Ruth and I, Peace Corp workers and NGO workers served heaping plates of beans and rice from steaming sufrias to the patiently waiting bibis and babus. In a small room behind the stage the actors sitting in a circle were enjoying a cast party with a bottles of pop. Akida, the other co-direcctor, was asking them what they had learned from this experience. Finding the right person to marry and showing wisdom and maturity before marrying were the common threads running through their conversation. Who would have thought these events would result from The Princess and the Pea!
Thursday and Friday were teaching mornings for us. We both love being back in the classroom and I guess some would say we go to great lengths and distances to do this! On Thursday afternoon we visited the remote village of Ikaning’ombe. We were there to see the elementary school which was literally crumbling around their feet. There are 296 studentsand 5 teachers. Half of the school population are either orphans or classified as vulnerable children. Dirt floors, disintegrating concrete walls, leaking metal roofs, no shelves, few desks.
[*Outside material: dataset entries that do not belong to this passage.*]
-- ==== Sys2Proof/Laws/KeptPeers.lean ====
section
/-! SUPPORT. Every definition of Machine/Peers.lean keeps the queue of waiting commands and the canonical form of both memories. -/
namespace Sys2Proof.Machine
open Sys2Proof
set_option maxHeartbeats 400000
set_option linter.all false
variable {cs_ : List Instr}
theorem onMsg_kept (s : State) (l : Nat) (op : Nat) (m : Msg) (f : State → State) (hs : Kept cs_ s) (hf : ∀ (y0
    : State), Kept cs_ y0 → Kept cs_ (f y0)) : Kept cs_ (onMsg s l op m f) := by
  unfold onMsg
  try extract_lets
  repeat'
    (first | with_reducible assumption | (with_reducible show Kept _ _; simp -iota -zeta only [memOk_mk])
           | with_reducible apply memsOk_of | with_reducible apply settleLink_kept | with_reducible apply freeMsg_kept
           | with_reducible apply hf | with_reducible intro _ | extract_lets | split | dsimp +zetaDelta -iota only)

theorem onLive_kept (s : State) (l : Nat) (op : Nat) (m : Msg) (f : State → State) (hs : Kept cs_ s) (hf : ∀ (y0
    : State), Kept cs_ y0 → Kept cs_ (f y0)) : Kept cs_ (onLive s l op m f) := by
  unfold onLive
  try extract_lets
  repeat'
    (first | with_reducible assumption | (with_reducible show Kept _ _; simp -iota -zeta only [memOk_mk])
           | with_reducible apply memsOk_of | with_reducible apply onMsg_kept | with_reducible apply hf | with_reducible intro _
           | extract_lets | split | dsimp +zetaDelta -iota only)

theorem forward_kept (s : State) (m : Msg) (hs : Kept cs_ s) : Kept cs_ (forward s m) := by
  unfold forward
  try extract_lets
  repeat'
    (first | with_reducible assumption | (with_reducible show Kept _ _; simp -iota -zeta only [memOk_mk])
           | with_reducible apply memsOk_of | with_reducible apply answerCompl_kept
           | with_reducible (refine sendRouted_kept_eq ?_ (by with_reducible assumption)) | with_reducible apply prog_kept
           | with_reducible apply getD_kept | with_reducible intro _ | extract_lets | split | dsimp +zetaDelta -iota only)

theorem forUs_kept (s : State) (m : Msg) (f : State → State) (hs : Kept cs_ s) (hf : ∀ (y0 : State), Kept cs_ y0 → Kept cs_ (f y0))
    : Kept cs_ (forUs s m f) := by
  unfold forUs
  try extract_lets
  repeat'
    (first | with_reducible assumption | (with_reducible show Kept _ _; simp -iota -zeta only [memOk_mk])
           | with_reducible apply memsOk_of | with_reducible apply countMsg_kept | with_reducible apply forward_kept
           | with_reducible apply hf | with_reducible intro _ | extract_lets | split | dsimp +zetaDelta -iota only)

theorem serveRequest_kept (s : State) (m : Msg) (f : State → State) (hs : Kept cs_ s) (hf : ∀ (y0 : State), Kept cs_ y0 → Kept cs_
    (f y0)) : Kept cs_ (serveRequest s m f) := by
  unfold serveRequest
  try extract_lets
  repeat'
    (first | with_reducible assumption | (with_reducible show Kept _ _; simp -iota -zeta only [memOk_mk])
           | with_reducible apply memsOk_of | with_reducible apply forUs_kept | with_reducible apply answerCompl_kept
           | with_reducible apply hf | with_reducible intro _ | extract_lets | split | dsimp +zetaDelta -iota only)

theorem sendReadData_kept (s : State) (m : Msg) (l : List (List Byte × Bool)) (hs : Kept cs_ s) : Kept cs_ (sendReadData s m l) := by
  unfold sendReadData
  try extract_lets
  repeat'
    (first | with_reducible assumption | (with_reducible show Kept _ _; simp -iota -zeta only [memOk_mk])
           | with_reducible apply memsOk_of | with_reducible apply answerMsg_kept | with_reducible apply foldl_kept
           | with_reducible intro _ | extract_lets | split | dsimp +zetaDelta -iota only)

theorem execRead_kept (l : Nat) (m : Msg) (s : State) (hs : Kept cs_ s) : OutKept cs_ (execRead l m s) := by
  unfold execRead
  try extract_lets
  repeat'
    (first | with_reducible assumption | (with_reducible show Kept _ _; simp -iota -zeta only [memOk_mk, memsOk_mk])
            | (with_reducible show KeptParts _ _ _ _; simp -iota -zeta only [memsOk_mk]) | with_reducible apply memsOk_of
            | with_reducible apply cellsOk_of | with_reducible apply onLive_kept | with_reducible apply serveRequest_kept
            | with_reducible apply answerCompl_kept | with_reducible apply readGranules_kept
            | with_reducible (refine readGranules_kept_eq ?_ (by with_reducible assumption)) | with_reducible apply sendReadData_kept
            | with_reducible apply crossRange_kept | (refine pair_eq1 ?_ (by with_reducible assumption))
            | (refine pair_eq2 ?_ (by with_reducible assumption)) | (refine ans_done_eq ?_ (by with_reducible assumption))
            | (refine ans_wait_eq ?_ (by with_reducible assumption)) | with_reducible apply ans_done | with_reducible apply ans_wait
            | with_reducible apply ans_held | with_reducible apply out_next | with_reducible intro _ | extract_lets | split
            | dsimp +zetaDelta -iota only)

theorem forColl_kept (s : State) (m : Msg) (f : Option Coll → State → State) (hs : Kept cs_ s) (hf : ∀ (y0 : Option Coll) (y1
    : State), Kept cs_ y1 → Kept cs_ (f y0 y1)) : Kept cs_ (forColl s m f) := by
  unfold forColl
  try extract_lets
  repeat'
    (first | with_reducible assumption | (with_reducible show Kept _ _; simp -iota -zeta only [memOk_mk])
           | with_reducible apply memsOk_of | with_reducible apply collProgress_kept | with_reducible apply answerCompl_kept
           | with_reducible apply hf | with_reducible intro _ | extract_lets | split | dsimp +zetaDelta -iota only)

theorem execWrite_kept (l : Nat) (m : Msg) (s : State) (hs : Kept cs_ s) : OutKept cs_ (execWrite l m s) := by
  unfold execWrite
  try extract_lets
  repeat'
    (first | with_reducible assumption | (with_reducible show Kept _ _; simp -iota -zeta only [memOk_mk, memsOk_mk])
            | (with_reducible show KeptParts _ _ _ _; simp -iota -zeta only [memsOk_mk]) | with_reducible apply memsOk_of
            | with_reducible apply cellsOk_of | with_reducible apply onLive_kept | with_reducible apply serveRequest_kept
            | with_reducible apply forColl_kept | with_reducible apply answerCompl_kept | with_reducible apply writeGranules_kept
            | with_reducible (refine writeGranules_kept_eq ?_ (by with_reducible assumption)) | with_reducible apply crossRange_kept
            | with_reducible apply collPush_kept | with_reducible apply modColl_kept | (refine pair_eq1 ?_ (by with_reducible assumption))
            | (refine pair_eq2 ?_ (by with_reducible assumption)) | (refine ans_done_eq ?_ (by with_reducible assumption))
            | (refine ans_wait_eq ?_ (by with_reducible assumption)) | with_reducible apply ans_done | with_reducible apply ans_wait
            | with_reducible apply ans_held | with_reducible apply out_next | with_reducible intro _ | extract_lets | split
            | dsimp +zetaDelta -iota only)

theorem execContrib_kept (l : Nat) (m : Msg) (s : State) (hs : Kept cs_ s) : OutKept cs_ (execContrib l m s) := by
  unfold execContrib
  try extract_lets
  repeat'
    (first | with_reducible assumption | (with_reducible show Kept _ _; simp -iota -zeta only [memOk_mk, memsOk_mk])
            | (with_reducible show KeptParts _ _ _ _; simp -iota -zeta only [memsOk_mk]) | with_reducible apply memsOk_of
            | with_reducible apply cellsOk_of | with_reducible apply onLive_kept | with_reducible apply serveRequest_kept
            | with_reducible apply forColl_kept | with_reducible apply contribute_kept
            | with_reducible (refine contribute_kept_eq ?_ (by with_reducible assumption)) | with_reducible apply crossFrom_kept
            | with_reducible apply answerMsg_kept | with_reducible apply answerCompl_kept | with_reducible apply pushAll_kept
            | with_reducible apply collPush_kept | with_reducible apply modColl_kept | (refine pair_eq1 ?_ (by with_reducible assumption))
            | (refine pair_eq2 ?_ (by with_reducible assumption)) | (refine ans_done_eq ?_ (by with_reducible assumption))
            | (refine ans_wait_eq ?_ (by with_reducible assumption)) | with_reducible apply ans_done | with_reducible apply ans_wait
            | with_reducible apply ans_held | with_reducible apply out_next | with_reducible intro _ | extract_lets | split
            | dsimp +zetaDelta -iota only)

theorem execSignal_kept (l : Nat) (m : Msg) (s : State) (hs : Kept cs_ s) : OutKept cs_ (execSignal l m s) := by
  unfold execSignal
  try extract_lets
  repeat'
    (first | with_reducible assumption | (with_reducible show Kept _ _; simp -iota -zeta only [memOk_mk])
           | with_reducible apply memsOk_of | with_reducible apply onLive_kept | with_reducible apply serveRequest_kept
           | with_reducible apply answerCompl_kept | with_reducible apply tallySignalAs_kept | with_reducible apply ans_done
           | with_reducible apply ans_wait | with_reducible apply out_next | with_reducible intro _ | extract_lets | split
           | dsimp +zetaDelta -iota only)

theorem setRemote_kept (s : State) (r : Remote) (hs : Kept cs_ s) : Kept cs_ (setRemote s r) := by
  unfold setRemote
  try extract_lets
  repeat'
    (first | with_reducible assumption | (with_reducible show Kept _ _; simp -iota -zeta only [memOk_mk])
           | with_reducible apply memsOk_of | with_reducible intro _ | extract_lets | split | dsimp +zetaDelta -iota only)

theorem takeReadData_kept (s0 : State) (l : Nat) (r : Remote) (m : Msg) (hs0 : Kept cs_ s0) : Kept cs_ (takeReadData s0 l r m) := by
  unfold takeReadData
  try extract_lets
  repeat'
    (first | with_reducible assumption | (with_reducible show Kept _ _; simp -iota -zeta only [memOk_mk, memsOk_mk])
            | (with_reducible show KeptParts _ _ _ _; simp -iota -zeta only [memsOk_mk]) | with_reducible apply memsOk_of
            | with_reducible apply cellsOk_of | with_reducible apply crossing_kept | with_reducible apply setRemote_kept
            | with_reducible apply setCore_kept | (refine pair_eq1 ?_ (by with_reducible assumption))
            | (refine pair_eq2 ?_ (by with_reducible assumption)) | (refine ans_done_eq ?_ (by with_reducible assumption))
            | (refine ans_wait_eq ?_ (by with_reducible assumption)) | with_reducible apply ans_done | with_reducible apply ans_wait
            | with_reducible apply ans_held | with_reducible apply out_next | with_reducible intro _ | extract_lets | split
            | dsimp +zetaDelta -iota only)

theorem execReadData_kept (l : Nat) (m : Msg) (s : State) (hs : Kept cs_ s) : OutKept cs_ (execReadData l m s) := by
  unfold execReadData
  try extract_lets
  repeat'
    (first | with_reducible assumption | (with_reducible show Kept _ _; simp -iota -zeta only [memOk_mk, memsOk_mk])
            | (with_reducible show KeptParts _ _ _ _; simp -iota -zeta only [memsOk_mk]) | with_reducible apply memsOk_of
            | with_reducible apply cellsOk_of | with_reducible apply onLive_kept | with_reducible apply forUs_kept
            | with_reducible apply takeReadData_kept | (refine pair_eq1 ?_ (by with_reducible assumption))
            | (refine pair_eq2 ?_ (by with_reducible assumption)) | (refine ans_done_eq ?_ (by with_reducible assumption))
            | (refine ans_wait_eq ?_ (by with_reducible assumption)) | with_reducible apply ans_done | with_reducible apply ans_wait
            | with_reducible apply ans_held | with_reducible apply out_next | with_reducible intro _ | extract_lets | split
            | dsimp +zetaDelta -iota only)

theorem execCompl_kept (l : Nat) (m : Msg) (s : State) (hs : Kept cs_ s) : OutKept cs_ (execCompl l m s) := by
  unfold execCompl
  try extract_lets
  repeat'
    (first | with_reducible assumption | (with_reducible show Kept _ _; simp -iota -zeta only [memOk_mk])
           | with_reducible apply memsOk_of | with_reducible apply onLive_kept | with_reducible apply forUs_kept
           | with_reducible apply remoteDone_kept | with_reducible apply ans_done | with_reducible apply ans_wait
           | with_reducible apply out_next | with_reducible intro _ | extract_lets | split | dsimp +zetaDelta -iota only)

theorem execRetry_kept (l : Nat) (m : Msg) (s : State) (hs : Kept cs_ s) : OutKept cs_ (execRetry l m s) := by
  unfold execRetry
  try extract_lets
  repeat'
    (first | with_reducible assumption | (with_reducible show Kept _ _; simp -iota -zeta only [memOk_mk, memsOk_mk])
            | (with_reducible show KeptParts _ _ _ _; simp -iota -zeta only [memsOk_mk]) | with_reducible apply memsOk_of
            | with_reducible apply cellsOk_of | with_reducible apply onLive_kept | with_reducible apply forUs_kept
            | with_reducible apply collProgress_kept | with_reducible apply setRemote_kept
            | (refine pair_eq1 ?_ (by with_reducible assumption)) | (refine pair_eq2 ?_ (by with_reducible assumption))
            | (refine ans_done_eq ?_ (by with_reducible assumption)) | (refine ans_wait_eq ?_ (by with_reducible assumption))
            | with_reducible apply ans_done | with_reducible apply ans_wait | with_reducible apply ans_held
            | with_reducible apply out_next | with_reducible intro _ | extract_lets | split | dsimp +zetaDelta -iota only)

theorem execRemoteTimeout_kept (tag : BitVec 16) (s : State) (hs : Kept cs_ s) : OutKept cs_ (execRemoteTimeout tag s) := by
  unfold execRemoteTimeout
  try extract_lets
  repeat'
    (first | with_reducible assumption | (with_reducible show Kept _ _; simp -iota -zeta only [memOk_mk, memsOk_mk])
            | (with_reducible show KeptParts _ _ _ _; simp -iota -zeta only [memsOk_mk]) | with_reducible apply memsOk_of
            | with_reducible apply cellsOk_of | with_reducible apply remoteDone_kept | (refine pair_eq1 ?_ (by with_reducible assumption))
            | (refine pair_eq2 ?_ (by with_reducible assumption)) | (refine ans_done_eq ?_ (by with_reducible assumption))
            | (refine ans_wait_eq ?_ (by with_reducible assumption)) | with_reducible apply ans_done | with_reducible apply ans_wait
            | with_reducible apply ans_held | with_reducible apply out_next | with_reducible intro _ | extract_lets | split
            | dsimp +zetaDelta -iota only)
The chickacheya (kindergarten) with small wooden benches without legs scattered on the dirt floor was a bleak place to begin a child’s formal education. I wanted to wave a magic wand and shout, “We’ll help!” We immediately went into fix it mode! With the help of a local fundi (carpenter) desks will be made and cement bought for the floor. Geoff wisely said it was important to get the village involved and they will be responsible for collecting sand to lay on the floor before the cement. With the villagers help wehope to assist this school one classroom at a time. The donations from home enabled us to increase the teachers’ books from one curriculum book per subject to many.
On Friday it was the same story in Mwefu – minimal resources, inadequate buildings. Two classes are crammed into a crumbling brick room without windows. There is only a half wall at the end of the room which allows nature’s forces to regularly interrupt their learning. We’re often asked if we will be returning to Mufindi. With the help of our generous donors it seems we still might be a bit useful.